• [Requirement]: Lines from the beginning of the data through the line containing "zero-extended, and writes nothing else. -/" are to be copied exactly, with no other line included.

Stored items
-- ==== Sys2Proof/Certificates/Slice0/Obligations.lean ====
section
/-! DEFINITION. The statements for the provers: what the rules of spec/ say the commands, the agents and the machine do. -/

open Sys2Proof Sys2Proof.Machine

/-! ## The commands: each answers a next state, written out whole, so the statement is its frame too -/

/-- 40_timer.md R82: TICK answers the counter, zero-extended, and writes nothing else. -/
def Obligations.TickAnswersTheCounter : Prop :=
  (∀ arg, decode 0x10000000#32 arg = some .tick) ∧
  ∀ s : State, exec .tick s = .next { s with resp := some ⟨BitVec.ofNat 32 s.tick.toNat, 0, false⟩ }

/-- 40_timer.md R83, R84: ARM writes `(now, now +16 ticks)` from one sample, both halves at once, and answers
`{end, start}`. -/
def Obligations.ArmWritesTheDeadline : Prop :=
  (∀ (ticks : BitVec 16) (arg : Word), decode (0x20000000#32 ||| ticks.setWidth 32) arg = some (.arm ticks)) ∧
  ∀ (s : State) (ticks : BitVec 16),
    exec (.arm ticks) s = .next
      { s with
        wv := ⟨s.tick, BitVec.ofNat 16 (s.tick.toNat + ticks.toNat)⟩
        resp := some ⟨BitVec.ofNat 32 ((s.tick.toNat + ticks.toNat) % 65536 * 65536 + s.tick.toNat), 0, false⟩ }

/-- 40_timer.md R85 with the predicate of R80 written out: PASSED answers the flag, which is the `due` output at the same
tick, and writes nothing else. -/
def Obligations.PassedTestsTheDeadline : Prop :=
  (∀ arg, decode 0x30000000#32 arg = some .passed) ∧
  ∀ s : State, exec .passed s = .next
    { s with
      resp := some ⟨0, 0, decide (
        if s.wv.startTick.toNat ≤ s.wv.endTick.toNat then
          s.wv.endTick.toNat ≤ s.tick.toNat ∨ s.tick.toNat < s.wv.startTick.toNat
        else s.tick.toNat < s.wv.startTick.toNat ∧ s.wv.endTick.toNat ≤ s.tick.toNat)⟩ } ∧
      exec .passed s = .next { s with resp := some ⟨0, 0, s.due⟩ }

/-- 40_timer.md R86: PASSED1 answers what PASSED answers, and writes `(0, 0)` exactly when that is 1. -/
def Obligations.PassedOnceConsumesTheDeadline : Prop :=
  (∀ arg, decode 0x40000000#32 arg = some .passed1) ∧
  ∀ s : State,
    (hasPassed s.wv s.tick = true →
      exec .passed1 s = .next { s with wv := ⟨0, 0⟩, resp := some ⟨0, 0, true⟩ }) ∧
    (hasPassed s.wv s.tick = false → exec .passed1 s = .next { s with resp := some ⟨0, 0, false⟩ })

/-- 41_registry.md R101, R102: RESOLVE answers the pattern, the protocol id and the found flag, and writes nothing else. -/
def Obligations.ResolveLooksUpTheSwitch : Prop :=
  (∀ (idx : BitVec 16) (onoff : BitVec 8) (arg : Word),
    decode (0x50000000#32 ||| (onoff.setWidth 32 <<< 16) ||| idx.setWidth 32) arg = some (.resolve idx onoff)) ∧
  ∀ (s : State) (idx : BitVec 16) (onoff : BitVec 8),
    (s.cfg.sw.length ≤ idx.toNat ∨ 1 < onoff.toNat →
      exec (.resolve idx onoff) s = .next { s with resp := some ⟨0, 0, false⟩ }) ∧
    ∀ x, s.cfg.sw[idx.toNat]? = some x →
      (onoff = 0 → exec (.resolve idx onoff) s = .next { s with resp := some ⟨x.off, x.protocolId, true⟩ }) ∧
      (onoff = 1 → exec (.resolve idx onoff) s = .next { s with resp := some ⟨x.on, x.protocolId, true⟩ })
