-- ==== Sys2Proof/Laws/Step.lean ====
section
/-! SUPPORT. What a step can do, said once: the shape of `step`, of a command and of the generator's step. -/

namespace Sys2Proof.Machine

theorem step_of_moves {s : State} {m : Move} {rest : List Move} (hc : admitted s.cfg = true)
    (hm : s.moves = m :: rest) : step s = moveStep m { s with moves := rest } := by
  simp [step, hc, hm]

/-- The same for a state written with its list of moves. -/
theorem step_cons {s : State} (hc : admitted s.cfg = true) (m : Move) (rest : List Move) :
    step { s with moves := m :: rest } = moveStep m { s with moves := rest } :=
  step_of_moves (s := { s with moves := m :: rest }) hc rfl

theorem step_of_no_moves {s : State} (hc : admitted s.cfg = true) (hm : s.moves = []) :
    step s = unscheduledStep s := by
  simp [step, hc, hm]

theorem step_of_not_admitted {s : State} (hc : admitted s.cfg = false) : step s = .refused .configNotAdmitted := by
  simp [step, hc]

/-- A step that answers a next state ran an admitted configuration: it made the oldest move, or an agent's step when
there was none. -/
theorem step_next {s t : State} (h : step s = .next t) :
    admitted s.cfg = true ∧
      ((s.moves = [] ∧ unscheduledStep s = .next t) ∨
        ∃ m rest, s.moves = m :: rest ∧ moveStep m { s with moves := rest } = .next t) := by
  by_cases hc : admitted s.cfg = true
  · refine ⟨hc, ?_⟩
    cases hm : s.moves with
    | nil => exact .inl ⟨rfl, by rw [← step_of_no_moves hc hm, h]⟩
    | cons m rest => exact .inr ⟨m, rest, rfl, by rw [← step_of_moves hc hm, h]⟩
  · rw [step_of_not_admitted (by simpa using hc)] at h
    cases h

/-! ### Runs of several steps -/

@[simp] theorem run_zero (s : State) : Sys2Proof.core.run 0 s = .next s := rfl

/-- A run of a machine whose first step answers a next state. -/
theorem machineRun_succ (M : Host.Core) {s t : M.State} (h : M.step s = .next t) (k : Nat) :
    M.run (k + 1) s = M.run k t := by
  simp only [Host.Core.run, h]

/-- A run of `j + k` steps is a run of `j` and then of `k`. -/
theorem machineRun_add (M : Host.Core) {s t : M.State} (j k : Nat) (h : M.run j s = .next t) :
    M.run (j + k) s = M.run k t := by
  induction j generalizing s with
  | zero =>
    cases h
    rw [Nat.zero_add]
  | succ j ih =>
    rw [Nat.succ_add]
    simp only [Host.Core.run] at h ⊢
    cases hs : M.step s with
    | next u => rw [hs] at h; exact ih h
    | fault r => rw [hs] at h; cases h
    | refused r => rw [hs] at h; cases h

theorem run_succ_of_next {s t : State} (h : step s = .next t) (k : Nat) :
    Sys2Proof.core.run (k + 1) s = Sys2Proof.core.run k t :=
  machineRun_succ Sys2Proof.core h k

theorem run_add_of_next {s t : State} (j k : Nat) (h : Sys2Proof.core.run j s = .next t) :
    Sys2Proof.core.run (j + k) s = Sys2Proof.core.run k t :=
  machineRun_add Sys2Proof.core j k h

/-! ### The commands and the agents -/

/-- Everything TX can do. -/
theorem execTx_cases (pid : BitVec 8) (rep : BitVec 16) (v : BitVec 32) (s : State) :
    (s.pg.phase ≠ .idle ∧ execTx pid rep v s = .next { s with toBlock := s.toBlock.raiseFault .busy }) ∨
    (s.pg.phase = .idle ∧ readEnc s.cfg pid.toNat = none ∧
      execTx pid rep v s = .next { s with toBlock := s.toBlock.raiseFault .badProtocolId }) ∨
    (∃ e, s.pg.phase = .idle ∧ readEnc s.cfg pid.toNat = some e ∧ rep.toNat = 0 ∧
      execTx pid rep v s = .next { s with toBlock := s.toBlock.respond .zero }) ∨
    (∃ e, s.pg.phase = .idle ∧ readEnc s.cfg pid.toNat = some e ∧ 0 < rep.toNat ∧
      execTx pid rep v s =
        .next { s with toBlock := (s.toBlock.start e s.cfg.trailingGap pid v rep).respond .zero }) := by
  unfold execTx State.onBlock blockTx
  rw [lookup_eq_readEnc]
  by_cases hp : s.pg.phase = .idle
  · rw [if_neg (by simpa using hp)]
    cases he : readEnc s.cfg pid.toNat with
    | none => exact .inr (.inl ⟨hp, rfl, rfl⟩)
    | some e =>
      by_cases hr : 0 < rep.toNat
      · exact .inr (.inr (.inr ⟨e, hp, rfl, hr, by simp [hr]⟩))
      · exact .inr (.inr (.inl ⟨e, hp, rfl, by omega, by simp [hr]⟩))
  · exact .inl ⟨hp, by rw [if_pos hp]⟩

/-- Everything SEND can do. -/
theorem execSend_cases (idx : BitVec 16) (onoff : BitVec 8) (rep : BitVec 16) (s : State) :
    (s.pg.phase ≠ .idle ∧ execSend idx onoff rep s = .next { s with toBlock := s.toBlock.raiseFault .busy }) ∨
    (s.pg.phase = .idle ∧ (resolve s.cfg idx onoff = .notFound ∨ rep.toNat = 0) ∧
      execSend idx onoff rep s = .next { s with toBlock := s.toBlock.respond .zero }) ∨
    (∃ pid v e, s.pg.phase = .idle ∧ resolve s.cfg idx onoff = .found pid v ∧ 0 < rep.toNat ∧
      readEnc s.cfg pid.toNat = some e ∧
      execSend idx onoff rep s =
        .next { s with toBlock := (s.toBlock.start e s.cfg.trailingGap pid v rep).respond .zero }) ∨
    (∃ pid v, s.pg.phase = .idle ∧ resolve s.cfg idx onoff = .found pid v ∧ 0 < rep.toNat ∧
      readEnc s.cfg pid.toNat = none ∧ execSend idx onoff rep s = .fault .encIndexOutOfRange) := by
  unfold execSend State.onBlock blockSend
  by_cases hp : s.pg.phase = .idle
  · rw [if_neg (by simpa using hp)]
    cases hr : resolve s.cfg idx onoff with
    | notFound => exact .inr (.inl ⟨hp, .inl rfl, rfl⟩)
    | found pid v =>
      by_cases h0 : rep.toNat = 0
      · exact .inr (.inl ⟨hp, .inr h0, by simp [h0]⟩)
      · cases he : readEnc s.cfg pid.toNat with
        | none => exact .inr (.inr (.inr ⟨pid, v, hp, rfl, by omega, he, by simp [h0, he]⟩))
        | some e => exact .inr (.inr (.inl ⟨pid, v, e, hp, rfl, by omega, he, by simp [h0, he]⟩))
  · exact .inl ⟨hp, by rw [if_pos hp]⟩

/-- In an admitted configuration SEND never reads outside ENC (20_memory.md R45 W2). -/
theorem execSend_never_faults {s : State} (hc : admitted s.cfg = true) {idx : BitVec 16} {onoff : BitVec 8}
    {pid : BitVec 8} {v : Word} (h : resolve s.cfg idx onoff = .found pid v) :
    ∃ e, readEnc s.cfg pid.toNat = some e := by
  obtain ⟨x, hx, -, rfl, -⟩ := resolve_eq_found h
  exact readEnc_of_switch hc hx

/-- Everything the end of a pulse unit can do. -/
theorem pulseStep_cases (s : State) :
    (s.pg.phase = .idle ∧ pulseStep s = .next s) ∨
    (∃ e, s.pg.phase ≠ .idle ∧ readEnc s.cfg s.pg.pid.toNat = some e ∧
      pulseStep s = .next { s with toBlock := s.toBlock.setPg (s.pg.step e s.cfg.trailingGap) }) ∨
    (s.pg.phase ≠ .idle ∧ readEnc s.cfg s.pg.pid.toNat = none ∧ pulseStep s = .fault .encIndexOutOfRange) := by
  unfold pulseStep State.onBlock blockPulse
  by_cases hp : s.pg.phase = .idle
  · exact .inl ⟨hp, by rw [if_pos hp]⟩
  · rw [if_neg hp]
    cases he : readEnc s.cfg s.pg.pid.toNat with
    | none => exact .inr (.inr ⟨hp, rfl, rfl⟩)
    | some e => exact .inr (.inl ⟨e, hp, rfl, rfl⟩)

/-- Everything a step with no move scheduled can do. -/
theorem unscheduledStep_cases (s : State) :
    (s.pg.phase = .idle ∧ unscheduledStep s = .next { s with tick := s.tick + 1 }) ∨
    (s.pg.phase ≠ .idle ∧ s.turns = 0 ∧ unscheduledStep s = pulseStep s.drawTurns) ∨
    (∃ k, s.pg.phase ≠ .idle ∧ s.turns = k + 1 ∧
      unscheduledStep s = .next { s with turns := k, tick := s.tick + 1 }) := by
  unfold unscheduledStep
  by_cases hp : s.pg.phase = .idle
  · exact .inl ⟨hp, by rw [if_pos hp]; rfl⟩
  · rw [if_neg hp]
    cases ht : s.turns with
    | zero => exact .inr (.inl ⟨hp, rfl, rfl⟩)
    | succ k => exact .inr (.inr ⟨k, hp, rfl, rfl⟩)

/-- What no command touches: the configuration, the counter, the other moves, the turns and the draws. -/
theorem exec_keeps {i : Instr} {s t : State} (h : exec i s = .next t) :
    t.cfg = s.cfg ∧ t.tick = s.tick ∧ t.moves = s.moves ∧ t.turns = s.turns ∧ t.draws = s.draws := by
  cases i with
  | tick => cases h; exact ⟨rfl, rfl, rfl, rfl, rfl⟩
  | arm ticks => cases h; exact ⟨rfl, rfl, rfl, rfl, rfl⟩
  | passed => cases h; exact ⟨rfl, rfl, rfl, rfl, rfl⟩
  | passed1 => cases h; exact ⟨rfl, rfl, rfl, rfl, rfl⟩
  | resolve idx onoff => cases h; exact ⟨rfl, rfl, rfl, rfl, rfl⟩
  | tx pid rep v =>
    obtain ⟨-, hx⟩ | ⟨-, -, hx⟩ | ⟨e, -, -, -, hx⟩ | ⟨e, -, -, -, hx⟩ := execTx_cases pid rep v s <;>
      (rw [exec, hx] at h; cases h; exact ⟨rfl, rfl, rfl, rfl, rfl⟩)
  | send idx onoff rep =>
    obtain ⟨-, hx⟩ | ⟨-, -, hx⟩ | ⟨pid, v, e, -, -, -, -, hx⟩ | ⟨pid, v, -, -, -, -, hx⟩ :=
      execSend_cases idx onoff rep s
    · rw [exec, hx] at h; cases h; exact ⟨rfl, rfl, rfl, rfl, rfl⟩
    · rw [exec, hx] at h; cases h; exact ⟨rfl, rfl, rfl, rfl, rfl⟩
    · rw [exec, hx] at h; cases h; exact ⟨rfl, rfl, rfl, rfl, rfl⟩
    · rw [exec, hx] at h; cases h

/-! ### Commands under the configuration's operand widths -/

theorem decodeAt_of_none {c : Config} {cmd arg : Word} (h : decode cmd arg = none) : decodeAt c cmd arg = none := by
  rw [decodeAt, h]

theorem decodeAt_of_some {c : Config} {cmd arg : Word} {i : Instr} (h : decode cmd arg = some i) :
    decodeAt c cmd arg = operandsAt c i := by
  rw [decodeAt, h]

/-- Where widths matter: what `decodeAt` gives was decoded, and its operands fit. -/
theorem decodeAt_eq_some {c : Config} {cmd arg : Word} {i : Instr} (h : decodeAt c cmd arg = some i) :
    ∃ j, decode cmd arg = some j ∧ operandsAt c j = some i := by
  cases hd : decode cmd arg with
  | none => rw [decodeAt_of_none hd] at h; cases h
  | some j => exact ⟨j, rfl, by rw [← decodeAt_of_some hd]; exact h⟩

/-- The operands that start a transmission fit their widths (00_scope.md R5 `PID_W`, `REP_W`). -/
theorem tx_operands_fit {c : Config} {cmd arg : Word} {pid : BitVec 8} {rep : BitVec 16} {v : BitVec 32}
    (h : decodeAt c cmd arg = some (.tx pid rep v)) : pid.toNat < 2 ^ c.pidW ∧ rep.toNat < 2 ^ c.repW := by
  obtain ⟨j, -, hj⟩ := decodeAt_eq_some h
  cases j with
  | tx a b d =>
    simp only [operandsAt] at hj
    split at hj
    · cases hj; assumption
    · cases hj
  | tick => cases hj
  | arm t => cases hj
  | passed => cases hj
  | passed1 => cases hj
  | resolve a b => simp only [operandsAt] at hj; split at hj <;> cases hj
  | send a b r => simp only [operandsAt] at hj; split at hj <;> cases hj

/-- SEND's repeat count fits `REP_W`. -/
theorem send_rep_fits {c : Config} {cmd arg : Word} {idx : BitVec 16} {onoff : BitVec 8} {rep : BitVec 16}
    (h : decodeAt c cmd arg = some (.send idx onoff rep)) : rep.toNat < 2 ^ c.repW := by
  obtain ⟨j, -, hj⟩ := decodeAt_eq_some h
  have fits : ∀ r : BitVec 16, (BitVec.ofNat 16 (r.toNat % 2 ^ c.repW)).toNat < 2 ^ c.repW := fun r =>
    Nat.lt_of_le_of_lt (by simpa using Nat.mod_le _ _) (Nat.mod_lt r.toNat (Nat.two_pow_pos c.repW))
  cases j with
  | send a b r =>
    simp only [operandsAt] at hj
    split at hj
    · cases hj; exact fits r
    · cases hj
  | tick => cases hj
  | arm t => cases hj
  | passed => cases hj
  | passed1 => cases hj
  | resolve a b => simp only [operandsAt] at hj; split at hj <;> cases hj
  | tx a b d => simp only [operandsAt] at hj; split at hj <;> cases hj

end Sys2Proof.Machine
end

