/-- PASSED1 consumes a deadline that has passed and keeps any other (40_timer.md R86). -/
theorem execPassed1_wv {s t : State} (h : execPassed1 s = .next t) :
    t.wv = if hasPassed s.wv s.tick then .always else s.wv := by
  cases h; rfl

/-- The commands that can change the WaitValue, and what they write. -/
theorem exec_changes_wv {i : Instr} {s t : State} (h : exec i s = .next t) (hwv : t.wv ≠ s.wv) :
    (∃ ticks, i = .arm ticks ∧ t.wv = ⟨s.tick, s.tick + ticks⟩) ∨
      (i = .passed1 ∧ hasPassed s.wv s.tick = true ∧ t.wv = ⟨0, 0⟩) := by
  cases i with
  | tick => cases h; exact absurd rfl hwv
  | arm ticks => cases h; exact .inl ⟨ticks, rfl, rfl⟩
  | passed => cases h; exact absurd rfl hwv
  | passed1 =>
    have hw := execPassed1_wv h
    by_cases hp : hasPassed s.wv s.tick = true
    · rw [if_pos hp] at hw; exact .inr ⟨rfl, hp, hw⟩
    · rw [if_neg hp] at hw; exact absurd hw hwv
  | resolve idx onoff => cases h; exact absurd rfl hwv
  | tx pid rep value => exact absurd (execTx_wv h) hwv
  | send idx onoff rep => exact absurd (execSend_wv h) hwv

/-- The moves that can change the WaitValue, and what they write. -/
theorem moveStep_changes_wv {m : Move} {s t : State} (h : moveStep m s = .next t) (hwv : t.wv ≠ s.wv) :
    (∃ cmd arg ticks, m = .command cmd arg ∧ decode cmd arg = some (.arm ticks) ∧
        t.wv = ⟨s.tick, s.tick + ticks⟩) ∨
      (∃ cmd arg, m = .command cmd arg ∧ decode cmd arg = some .passed1 ∧ hasPassed s.wv s.tick = true ∧
        t.wv = ⟨0, 0⟩) ∨
      (m.isReset = true ∧ t.wv = ⟨0, 0⟩) := by
  cases m with
  | command cmd arg =>
    obtain ⟨-, rfl⟩ | ⟨i, hd, hx⟩ := commandStep_next h
    · exact absurd rfl hwv
    · obtain ⟨ticks, rfl, hw⟩ | ⟨rfl, hp, hw⟩ := exec_changes_wv hx hwv
      · exact .inl ⟨cmd, arg, ticks, rfl, decode_of_decodeAt hd nofun, hw⟩
      · exact .inr (.inl ⟨cmd, arg, rfl, decode_of_decodeAt hd nofun, hp, hw⟩)
  | tick => cases h; exact absurd rfl hwv
  | pulse => obtain ⟨g, rfl⟩ := pulseStep_next h; exact absurd rfl hwv
  | reset load => cases resetStep_next h; exact .inr (.inr ⟨rfl, rfl⟩)
  | powerOn c t0 => cases powerOnStep_next h; exact .inr (.inr ⟨rfl, rfl⟩)

theorem unscheduledStep_wv {s t : State} (h : unscheduledStep s = .next t) : t.wv = s.wv := by
  obtain ⟨-, hx⟩ | ⟨-, -, hx⟩ | ⟨k, -, -, hx⟩ := unscheduledStep_cases s
  · rw [hx] at h; cases h; rfl
  · rw [hx] at h; obtain ⟨g, rfl⟩ := pulseStep_next h; rfl
  · rw [hx] at h; cases h; rfl

/-- Settles O20: an agent's step with no move scheduled keeps the WaitValue, and among the moves only the three write it. -/
theorem onlyThreeWritersOfTheWaitValue : Obligations.OnlyThreeWritersOfTheWaitValue := by
  intro s t h hwv
  obtain ⟨-, ⟨-, hu⟩ | ⟨m, rest, hm, hx⟩⟩ := step_next h
  · exact absurd (unscheduledStep_wv hu) hwv
  · exact ⟨m, rest, hm, moveStep_changes_wv (s := { s with moves := rest }) hx hwv⟩

/-! ### The writers of the counter -/

theorem tick_add_one (t : Tick) : t + 1 = BitVec.ofNat 16 ((t.toNat + 1) % 65536) := by
  apply BitVec.eq_of_toNat_eq
  simp [BitVec.toNat_add]

/-- A transaction on the command port never writes the counter, whether its words are legal or not. -/
theorem commandStep_tick {cmd arg : Word} {s t : State} (h : commandStep cmd arg s = .next t) :
    t.tick = s.tick := by
  obtain ⟨-, rfl⟩ | ⟨i, -, hx⟩ := commandStep_next h
  · rfl
  · obtain ⟨-, htick, -⟩ := exec_keeps hx
    exact htick

/-- Of the moves other than the counter's own, only a power-on writes the counter. -/
theorem moveStep_tick {m : Move} {s t : State} (h : moveStep m s = .next t) (hm : m ≠ .tick) :
    t.tick = s.tick ∨ ∃ c, m = .powerOn c t.tick := by
  cases m with
  | command cmd arg => exact .inl (commandStep_tick h)
  | tick => exact absurd rfl hm
  | pulse => obtain ⟨g, rfl⟩ := pulseStep_next h; exact .inl rfl
  | reset load => cases resetStep_next h; exact .inl rfl
  | powerOn c t0 => cases powerOnStep_next h; exact .inr ⟨c, rfl⟩

/-- Settles O21: the counter's step is an addition modulo 65536, and the other moves go by `moveStep_tick`. -/
theorem onlyTheCounterAgentMovesTheTick : Obligations.OnlyTheCounterAgentMovesTheTick := by
  constructor
  · intro s rest hc hm
    rw [step_of_moves hc hm, ← tick_add_one]
    exact tickStep_eq _
  · intro s t m rest hm h hne
    exact moveStep_tick (s := { s with moves := rest }) (step_next_of_moves hm h) hne

/-! ### The values of a reset -/

/-- Every tick lies outside the empty interval of ALWAYS (10_state.md R25). -/
@[simp] theorem hasPassed_always (t : Tick) : hasPassed .always t = true := by
  simp [hasPassed, WaitValue.always, BitVec.le_def]

/-- The outputs of an IDLE block whose WaitValue is ALWAYS (R31, R32, R33). -/
theorem Block.outputs_of_idle_always {b : Block} (hwv : b.wv = .always) (hpg : b.pg.phase = .idle) :
    b.rfOut = .low ∧ b.busy = false ∧ b.due = true := by
  refine ⟨?_, b.busy_eq_false.mpr hpg, ?_⟩
  · rw [Block.rfOut, hpg]; rfl
  · rw [Block.due, hwv, hasPassed_always]

/-- Settles O28: both moves write the block's reset values, and the outputs follow from them. -/
theorem resetWritesItsValues : Obligations.ResetWritesItsValues := by
  constructor
  · intro s rest load hc hm hl
    obtain ⟨hrf, hbusy, hdue⟩ :=
      Block.outputs_of_idle_always (b := s.toBlock.resetTo (load.getD s.cfg)) rfl rfl
    exact ⟨_, (step_of_moves hc hm).trans (resetStep_of_admitted hl), rfl, rfl, rfl, hrf, hbusy, hdue,
      rfl, rfl, rfl⟩
  · intro s rest c t0 hc hm hl
    obtain ⟨hrf, hbusy, hdue⟩ := Block.outputs_of_idle_always (b := s.toBlock.powerOnTo c t0) rfl rfl
    exact ⟨_, (step_of_moves hc hm).trans (powerOnStep_of_admitted hl), rfl, rfl, rfl, hrf, hbusy, hdue,
      rfl, rfl, rfl⟩

end Sys2Proof.Machine
end

section
/-! Which steps change the configuration (spec 20_memory.md R43, R57, 70_reset_and_hazards.md R182). -/

namespace Sys2Proof.Machine

theorem commandStep_cfg {cmd arg : Word} {s t : State} (h : commandStep cmd arg s = .next t) :
    t.cfg = s.cfg := by
  obtain ⟨-, rfl⟩ | ⟨i, -, hx⟩ := commandStep_next h
  · rfl
  · exact (exec_keeps hx).1

/-- The moves that can change the configuration, and what they load. -/
theorem moveStep_changes_cfg {m : Move} {s t : State} (h : moveStep m s = .next t) (hcfg : t.cfg ≠ s.cfg) :
    (∃ c, m = .reset (some c) ∧ t.cfg = c) ∨ ∃ c t0, m = .powerOn c t0 ∧ t.cfg = c := by
  cases m with
  | command cmd arg => exact absurd (commandStep_cfg h) hcfg
  | tick => cases h; exact absurd rfl hcfg
  | pulse => obtain ⟨g, rfl⟩ := pulseStep_next h; exact absurd rfl hcfg
  | reset load =>
    cases resetStep_next h
    cases load with
    | none => exact absurd rfl hcfg
    | some c => exact .inl ⟨c, rfl, rfl⟩
  | powerOn c t0 => cases powerOnStep_next h; exact .inr ⟨c, t0, rfl, rfl⟩

theorem unscheduledStep_cfg {s t : State} (h : unscheduledStep s = .next t) : t.cfg = s.cfg := by
  obtain ⟨-, hx⟩ | ⟨-, -, hx⟩ | ⟨k, -, -, hx⟩ := unscheduledStep_cases s
  · rw [hx] at h; cases h; rfl
  · rw [hx] at h; obtain ⟨g, rfl⟩ := pulseStep_next h; rfl
  · rw [hx] at h; cases h; rfl

/-- Settles O22: commands keep the configuration, as does an agent's step with no move scheduled, and among the moves only
a reset with a load and a power-on change it. -/
theorem tablesAreImmutable : Obligations.TablesAreImmutable := by
  constructor
  · intro i s t h
    exact (exec_keeps h).1
  · intro s t h hcfg
    obtain ⟨-, ⟨-, hu⟩ | ⟨m, rest, hm, hx⟩⟩ := step_next h
    · exact absurd (unscheduledStep_cfg hu) hcfg
    · exact ⟨m, rest, hm, moveStep_changes_cfg (s := { s with moves := rest }) hx hcfg⟩

end Sys2Proof.Machine
end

• [Solution below]:
-- ==== Sys2Proof/Certificates/Slice0/Obligations.lean ====
section
/-! DEFINITION. The statements for the provers: what the rules of spec/ say the commands, the agents and the machine do. -/

open Sys2Proof Sys2Proof.Machine

/-! ## The commands: each answers a next state, written out whole, so the statement is its frame too -/

/-- 40_timer.md R82: TICK answers the counter, zero-extended, and writes nothing else. -/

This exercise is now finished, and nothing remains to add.